At the Jubilee Homecoming on November 22, 1949 in honor of TSCW’s founding in 1899, one of the early students, Robert Adell, described her as “a spiritually minded individual whose missionary passion and vision has characterized the school down through the years.” Many students who sat under Hill’s leadership at the Training School during her brief tenure went to foreign mission fields. She herself departed for China on October 15, 1901.

In anticipation of her journey, she wrote: “Now His voice calls distinctly and the door opens. There is greater joy in going forth since the essential features of organization and teaching in the Gospel Mission of Dark South Chih-li are the same as those which God has been so signally blessing in our Training School work on this coast. With great tenderness of spirit, love for the dear old associations is warmly cherished; but tears give place to gladness of heart as we look toward going forth in the name of Jesus and with His own sweet word of command.”

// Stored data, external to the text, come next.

-- ==== Sys2Proof/Decode.lean ====
section
/-! DEFINITION. Instruction words (spec/04): the fields, the one table from instructions to fields, the decoder and the
encoder; and the sequencer's microinstructions (spec/12 R260). The decoder finds the row that the major, the length and
the selectors name (R99), builds that row's instruction from the fields, and accepts it only when the instruction is well
formed and its own fields are exactly the ones that were read: so a nonzero bit that the instruction does not use, a bit
above a register number (R90) and a `B` beside a literal (R89) are all refused. -/

namespace Sys2Proof

/-- The fields of an instruction (R86 to R89), those that its length has; the others are 0. -/
structure Fields where
  len   : BitVec 2 := 0
  maj   : BitVec 7
  gd    : Guard
  d     : BitVec 6 := 0
  a     : BitVec 6 := 0
  b     : BitVec 6 := 0
  s     : Bool := false
  c     : BitVec 6 := 0
  min   : BitVec 4 := 0
  attr  : BitVec 6 := 0
  imm16 : BitVec 16 := 0
  imm32 : BitVec 32 := 0
  lit   : BitVec 64 := 0
  deriving DecidableEq, Repr

/-- The first word (R86). -/
def Fields.first (f : Fields) : BitVec 32 :=
  BitVec.ofBool f.s ++ f.b ++ f.a ++ f.d ++ BitVec.ofBool f.gd.neg ++ f.gd.p ++ f.maj ++ f.len

/-- Bits 95:32 of an extended instruction (R88). -/
def Fields.ext (f : Fields) : BitVec 64 := f.imm32 ++ f.imm16 ++ f.attr ++ f.min ++ f.c

/-- All the bits, the first word lowest (R83). -/
def Fields.bits (f : Fields) : BitVec 160 :=
  if f.len = 0 then f.first.setWidth 160
  else if f.len = 1 then 0#64 ++ f.lit ++ f.first
  else f.lit ++ f.ext ++ f.first

/-- The first word's fields. -/
def Fields.ofFirst (w : BitVec 32) : Fields :=
  { len := w.extractLsb' 0 2, maj := w.extractLsb' 2 7, gd := ⟨w.getLsbD 12, w.extractLsb' 9 3⟩, d := w.extractLsb' 13 6,
    a := w.extractLsb' 19 6, b := w.extractLsb' 25 6, s := w.getLsbD 31 }

/-- The extended fields of bits 95:32, with a literal. -/
def Fields.withExt (f : Fields) (e : BitVec 64) (lit : BitVec 64) : Fields :=
  { f with c := e.extractLsb' 0 6, min := e.extractLsb' 6 4, attr := e.extractLsb' 10 6, imm16 := e.extractLsb' 16 16,
           imm32 := e.extractLsb' 32 32, lit := lit }

/-- The fields of the instruction that starts with these bits (R83). -/
def Fields.ofBits (x : BitVec 160) : Fields :=
  let f := Fields.ofFirst (x.extractLsb' 0 32)
  if f.len = 0 then f
  else if f.len = 1 then { f with lit := x.extractLsb' 32 64 }
  else if f.len = 2 then f.withExt (x.extractLsb' 32 64) 0
  else f.withExt (x.extractLsb' 32 64) (x.extractLsb' 96 64)

/-- Bytes of an instruction of a given `LEN` (R83). -/
def lenBytes (len : BitVec 2) : Nat := if len = 0 then 4 else if len = 3 then 20 else 12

She soon established a training school in China and continued to serve with the National Holiness Missionary Society for approximately 35 years. She died on March 13, 1947 in Pasadena and is buried at Rose Hills Memorial Park in Whittier. Then-president Cornelius P. Haggard, Th.D., participated in the funeral service. The Ohio Yearly Meeting of Friends published this powerful tribute following her death: “Her consecrated life challenges us to find our places in the ripened harvest fields and carry forward the unfinished task.”